## Task to carry out
The whole of the data is to be reproduced exactly.

Extracted data entries
__________________________________________________

theorem segment_frame : segment p0 p1 c0 c1 semi s = { s with
    vram := (segment p0 p1 c0 c1 semi s).vram, tpc := (segment p0 p1 c0 c1 semi s).tpc,
    dirty := (segment p0 p1 c0 c1 semi s).dirty } := by
  rcases segment_cases p0 p1 c0 c1 semi s with ⟨-, hu⟩ | ⟨-, u, hu, hframe, -⟩
  · rw [hu]
  · rw [hu, hframe]

/-- The pixels a segment plots: none where it is not accepted (R282). -/
theorem segment_native : (segment p0 p1 c0 c1 semi s).vram.native = (plotAll (s.mode false false semi noClut) s.vram
    (if lineAccepted s.clip p0 p1 then linePixels p0 p1 c0 c1 else [])).native := by
  rcases segment_cases p0 p1 c0 c1 semi s with ⟨ha, hu⟩ | ⟨ha, u, hu, -, hnative, -⟩
  · rw [hu, ha]; rfl
  · rw [hu, ha]; exact hnative

theorem segment_byte_frame {p0 p1 : Int × Int} {a : Nat}
    (ha : ∀ p ∈ lineCells p0 p1, a / 2 ≠ cellIndex p.1 p.2) :
    vramByte (segment p0 p1 c0 c1 semi s).vram.native a = vramByte s.vram.native a := by
  rw [segment_native]
  refine plotAll_byte_frame _ _ _ fun p hp => ?_
  split at hp
  · exact ha _ (linePixels_cell hp)
  · exact absurd hp List.not_mem_nil

@[simp] theorem segment_fmt : (segment p0 p1 c0 c1 semi s).vram.fmt = s.vram.fmt := by
  rcases segment_cases p0 p1 c0 c1 semi s with ⟨-, hu⟩ | ⟨-, u, hu, -, -, hfmt, -⟩
  · rw [hu]
  · rw [hu, hfmt]

@[simp] theorem segment_tags : (segment p0 p1 c0 c1 semi s).vram.tags = s.vram.tags := by
  rcases segment_cases p0 p1 c0 c1 semi s with ⟨-, hu⟩ | ⟨-, u, hu, -, -, -, htags, -⟩
  · rw [hu]
  · rw [hu, htags]

theorem segment_dirty : (segment p0 p1 c0 c1 semi s).dirty =
    if lineAccepted s.clip p0 p1 then some (bbox s.dirty (lineBox p0 p1)) else s.dirty := by
  rcases segment_cases p0 p1 c0 c1 semi s with ⟨ha, hu⟩ | ⟨ha, u, hu, hframe, -⟩
  · rw [hu, ha]; rfl
  · rw [hu, ha, hframe]; rfl

/-- No page that reads from the box of an accepted segment stays valid (R286, R333). -/
theorem segment_tpc_disjoint {p0 p1 : Int × Int} {s : State} (ha : lineAccepted s.clip p0 p1 = true) :
    ∀ e ∈ (segment p0 p1 c0 c1 semi s).tpc, footprintMeets e (lineBox p0 p1) = false := by
  intro e he
  rcases segment_cases p0 p1 c0 c1 semi s with ⟨hn, -⟩ | ⟨-, u, hu, -, -, -, -, htpc⟩
  · simp [ha] at hn
  · rw [hu, htpc] at he
    simpa using (List.mem_filter.1 he).2

end

/-! ## Single lines (R281) -/

/-- Settles O31: the command is its segment inside the bracket. -/
theorem linesDrawWhenInside : Obligations.LinesDrawWhenInside := by
  intro i c s hc hsingle hfree
  have hexec : exec i s = .next (releaseLock (segment (vertex s.ofs c.v0) (vertex s.ofs c.v1) c.c0 c.c1 c.semi
      (acquireLock s))) := by
    rw [exec_lineOrPolyline hc, hsingle, locked_free hfree]; rfl
  rw [hexec]
  refine ⟨fun ha => ?_, fun ha => ⟨_, rfl, ?_, ?_, fun _ hout => segment_byte_frame _ _ _ _ hout, segment_fmt ..,
    segment_tags .., ?_, segment_tpc_disjoint _ _ _ ha⟩⟩
  · rw [segment_of_rejected (s := acquireLock s) _ _ _ ha]
    simp [releaseLock, emit, acquireLock, hfree]
  · conv_lhs => rw [segment_frame]
    simp [releaseLock, emit, acquireLock, hfree]
  · exact (segment_native ..).trans (congrArg (fun ps => (plotAll _ _ ps).native) (if_pos ha))
  · exact (segment_dirty ..).trans (if_pos ha)

/-! ## Polylines (R281, R293) -/

/-- What a polyline asked to be semi-transparent does before its first cell: the first time, the sticky bit and one event
(R293, R402). -/
theorem raiseDiag_semiPolyline_if (semi : Bool) (s : State) :
    (if semi then raiseDiag .semiPolyline s else s) = { s with
      diagSemiPolyline := s.diagSemiPolyline || semi,
      trace := s.trace ++ if semi && !s.diagSemiPolyline then [.diag .semiPolyline] else [] } := by
  cases semi with
  | false => simp
  | true =>
    rw [if_pos rfl, Bool.or_true, Bool.true_and]
    rcases raiseDiag_cases .semiPolyline s with ⟨hd, he⟩ | ⟨hd, he⟩
    · replace hd : s.diagSemiPolyline = true := hd
      rw [he, hd, if_neg (by decide), List.append_nil, ← hd]
    · replace hd : s.diagSemiPolyline = false := hd
      rw [he, hd]; rfl

/-- Settles O32: the diagnostic, the first segment, opaque, and the data phase's registers, inside the bracket. -/
theorem polylinesOpenTheirDataPhase : Obligations.PolylinesOpenTheirDataPhase := by
  intro i c s hc hpoly hfree
  have hexec : exec i s = .next (releaseLock (polyline (polyKind i) c (acquireLock s))) := by
    rw [exec_lineOrPolyline hc, hpoly, locked_free hfree]; rfl
  rw [hexec, polyline, raiseDiag_semiPolyline_if]
  refine ⟨_, rfl, ?_, segment_native .., fun _ hout => segment_byte_frame _ _ _ _ hout, segment_fmt ..,
    segment_tags .., segment_dirty ..⟩
  conv_lhs => rw [segment_frame]
  simp [releaseLock, emit, acquireLock, openPolyline, hfree]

__________________________________________________

## Exercise output
theorem segment_frame : segment p0 p1 c0 c1 semi s = { s with
    vram := (segment p0 p1 c0 c1 semi s).vram, tpc := (segment p0 p1 c0 c1 semi s).tpc,
    dirty := (segment p0 p1 c0 c1 semi s).dirty } := by
  rcases segment_cases p0 p1 c0 c1 semi s with ⟨-, hu⟩ | ⟨-, u, hu, hframe, -⟩
  · rw [hu]
  · rw [hu, hframe]

/-- The pixels a segment plots: none where it is not accepted (R282). -/
theorem segment_native : (segment p0 p1 c0 c1 semi s).vram.native = (plotAll (s.mode false false semi noClut) s.vram
    (if lineAccepted s.clip p0 p1 then linePixels p0 p1 c0 c1 else [])).native := by
  rcases segment_cases p0 p1 c0 c1 semi s with ⟨ha, hu⟩ | ⟨ha, u, hu, -, hnative, -⟩
  · rw [hu, ha]; rfl
  · rw [hu, ha]; exact hnative

theorem segment_byte_frame {p0 p1 : Int × Int} {a : Nat}
    (ha : ∀ p ∈ lineCells p0 p1, a / 2 ≠ cellIndex p.1 p.2) :
    vramByte (segment p0 p1 c0 c1 semi s).vram.native a = vramByte s.vram.native a := by
  rw [segment_native]
  refine plotAll_byte_frame _ _ _ fun p hp => ?_
  split at hp
  · exact ha _ (linePixels_cell hp)
  · exact absurd hp List.not_mem_nil

@[simp] theorem segment_fmt : (segment p0 p1 c0 c1 semi s).vram.fmt = s.vram.fmt := by
  rcases segment_cases p0 p1 c0 c1 semi s with ⟨-, hu⟩ | ⟨-, u, hu, -, -, hfmt, -⟩
  · rw [hu]
  · rw [hu, hfmt]

@[simp] theorem segment_tags : (segment p0 p1 c0 c1 semi s).vram.tags = s.vram.tags := by
  rcases segment_cases p0 p1 c0 c1 semi s with ⟨-, hu⟩ | ⟨-, u, hu, -, -, -, htags, -⟩
  · rw [hu]
  · rw [hu, htags]

theorem segment_dirty : (segment p0 p1 c0 c1 semi s).dirty =
    if lineAccepted s.clip p0 p1 then some (bbox s.dirty (lineBox p0 p1)) else s.dirty := by
  rcases segment_cases p0 p1 c0 c1 semi s with ⟨ha, hu⟩ | ⟨ha, u, hu, hframe, -⟩
  · rw [hu, ha]; rfl
  · rw [hu, ha, hframe]; rfl

/-- No page that reads from the box of an accepted segment stays valid (R286, R333). -/
theorem segment_tpc_disjoint {p0 p1 : Int × Int} {s : State} (ha : lineAccepted s.clip p0 p1 = true) :
    ∀ e ∈ (segment p0 p1 c0 c1 semi s).tpc, footprintMeets e (lineBox p0 p1) = false := by
  intro e he
  rcases segment_cases p0 p1 c0 c1 semi s with ⟨hn, -⟩ | ⟨-, u, hu, -, -, -, -, htpc⟩
  · simp [ha] at hn
  · rw [hu, htpc] at he
    simpa using (List.mem_filter.1 he).2

end

/-! ## Single lines (R281) -/

/-- Settles O31: the command is its segment inside the bracket. -/
theorem linesDrawWhenInside : Obligations.LinesDrawWhenInside := by
  intro i c s hc hsingle hfree
  have hexec : exec i s = .next (releaseLock (segment (vertex s.ofs c.v0) (vertex s.ofs c.v1) c.c0 c.c1 c.semi
      (acquireLock s))) := by
    rw [exec_lineOrPolyline hc, hsingle, locked_free hfree]; rfl
  rw [hexec]
  refine ⟨fun ha => ?_, fun ha => ⟨_, rfl, ?_, ?_, fun _ hout => segment_byte_frame _ _ _ _ hout, segment_fmt ..,
    segment_tags .., ?_, segment_tpc_disjoint _ _ _ ha⟩⟩
  · rw [segment_of_rejected (s := acquireLock s) _ _ _ ha]
    simp [releaseLock, emit, acquireLock, hfree]
  · conv_lhs => rw [segment_frame]
    simp [releaseLock, emit, acquireLock, hfree]
  · exact (segment_native ..).trans (congrArg (fun ps => (plotAll _ _ ps).native) (if_pos ha))
  · exact (segment_dirty ..).trans (if_pos ha)

/-! ## Polylines (R281, R293) -/

/-- What a polyline asked to be semi-transparent does before its first cell: the first time, the sticky bit and one event
(R293, R402). -/
theorem raiseDiag_semiPolyline_if (semi : Bool) (s : State) :
    (if semi then raiseDiag .semiPolyline s else s) = { s with
      diagSemiPolyline := s.diagSemiPolyline || semi,
      trace := s.trace ++ if semi && !s.diagSemiPolyline then [.diag .semiPolyline] else [] } := by
  cases semi with
  | false => simp
  | true =>
    rw [if_pos rfl, Bool.or_true, Bool.true_and]
    rcases raiseDiag_cases .semiPolyline s with ⟨hd, he⟩ | ⟨hd, he⟩
    · replace hd : s.diagSemiPolyline = true := hd
      rw [he, hd, if_neg (by decide), List.append_nil, ← hd]
    · replace hd : s.diagSemiPolyline = false := hd
      rw [he, hd]; rfl

/-- Settles O32: the diagnostic, the first segment, opaque, and the data phase's registers, inside the bracket. -/
theorem polylinesOpenTheirDataPhase : Obligations.PolylinesOpenTheirDataPhase := by
  intro i c s hc hpoly hfree
  have hexec : exec i s = .next (releaseLock (polyline (polyKind i) c (acquireLock s))) := by
    rw [exec_lineOrPolyline hc, hpoly, locked_free hfree]; rfl
  rw [hexec, polyline, raiseDiag_semiPolyline_if]
  refine ⟨_, rfl, ?_, segment_native .., fun _ hout => segment_byte_frame _ _ _ _ hout, segment_fmt ..,
    segment_tags .., segment_dirty ..⟩
  conv_lhs => rw [segment_frame]
  simp [releaseLock, emit, acquireLock, openPolyline, hfree]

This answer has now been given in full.